[[ TASK INPUTS open ]]

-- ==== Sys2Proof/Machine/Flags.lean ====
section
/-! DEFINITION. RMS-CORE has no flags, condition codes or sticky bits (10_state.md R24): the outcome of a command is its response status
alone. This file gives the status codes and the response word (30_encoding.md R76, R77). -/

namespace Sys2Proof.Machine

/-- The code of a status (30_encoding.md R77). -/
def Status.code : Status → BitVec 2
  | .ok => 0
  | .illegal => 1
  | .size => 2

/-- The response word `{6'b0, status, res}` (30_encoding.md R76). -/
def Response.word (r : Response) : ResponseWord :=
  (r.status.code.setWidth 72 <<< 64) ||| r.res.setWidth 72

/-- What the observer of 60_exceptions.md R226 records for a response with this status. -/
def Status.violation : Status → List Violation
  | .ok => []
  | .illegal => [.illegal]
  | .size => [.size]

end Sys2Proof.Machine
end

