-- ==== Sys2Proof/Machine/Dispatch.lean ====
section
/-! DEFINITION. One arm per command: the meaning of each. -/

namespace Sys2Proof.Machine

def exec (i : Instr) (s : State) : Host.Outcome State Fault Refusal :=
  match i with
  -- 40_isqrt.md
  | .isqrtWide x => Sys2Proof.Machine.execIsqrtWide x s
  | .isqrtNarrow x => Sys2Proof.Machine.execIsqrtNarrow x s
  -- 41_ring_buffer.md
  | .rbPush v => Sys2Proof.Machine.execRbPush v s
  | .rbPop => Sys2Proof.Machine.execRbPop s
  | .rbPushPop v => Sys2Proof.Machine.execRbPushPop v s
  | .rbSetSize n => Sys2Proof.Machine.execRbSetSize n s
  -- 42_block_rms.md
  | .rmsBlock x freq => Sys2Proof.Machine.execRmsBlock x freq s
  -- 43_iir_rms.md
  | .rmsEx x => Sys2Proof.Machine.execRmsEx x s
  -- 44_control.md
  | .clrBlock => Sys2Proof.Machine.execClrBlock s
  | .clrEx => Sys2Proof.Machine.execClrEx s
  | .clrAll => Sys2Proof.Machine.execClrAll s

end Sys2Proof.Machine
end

[[ TASK INPUTS closed ]]

*WHAT IS REQUIRED*
In the records above, return only the line that contains "alone. This file" and every line after it through the last, exactly as they appear.

*TASK ANSWER*
alone. This file gives the status codes and the response word (30_encoding.md R76, R77). -/

namespace Sys2Proof.Machine

/-- The code of a status (30_encoding.md R77). -/
def Status.code : Status → BitVec 2
  | .ok => 0
  | .illegal => 1
  | .size => 2

/-- The response word `{6'b0, status, res}` (30_encoding.md R76). -/
def Response.word (r : Response) : ResponseWord :=
  (r.status.code.setWidth 72 <<< 64) ||| r.res.setWidth 72

/-- What the observer of 60_exceptions.md R226 records for a response with this status. -/
def Status.violation : Status → List Violation
  | .ok => []
  | .illegal => [.illegal]
  | .size => [.size]

end Sys2Proof.Machine
end

-- ==== Sys2Proof/Machine/Dispatch.lean ====
section
/-! DEFINITION. One arm per command: the meaning of each. -/

namespace Sys2Proof.Machine

def exec (i : Instr) (s : State) : Host.Outcome State Fault Refusal :=
  match i with
  -- 40_isqrt.md
  | .isqrtWide x => Sys2Proof.Machine.execIsqrtWide x s
  | .isqrtNarrow x => Sys2Proof.Machine.execIsqrtNarrow x s
  -- 41_ring_buffer.md
  | .rbPush v => Sys2Proof.Machine.execRbPush v s
  | .rbPop => Sys2Proof.Machine.execRbPop s
  | .rbPushPop v => Sys2Proof.Machine.execRbPushPop v s
  | .rbSetSize n => Sys2Proof.Machine.execRbSetSize n s
  -- 42_block_rms.md
  | .rmsBlock x freq => Sys2Proof.Machine.execRmsBlock x freq s
  -- 43_iir_rms.md
  | .rmsEx x => Sys2Proof.Machine.execRmsEx x s
  -- 44_control.md
  | .clrBlock => Sys2Proof.Machine.execClrBlock s
  | .clrEx => Sys2Proof.Machine.execClrEx s
  | .clrAll => Sys2Proof.Machine.execClrAll s

end Sys2Proof.Machine
end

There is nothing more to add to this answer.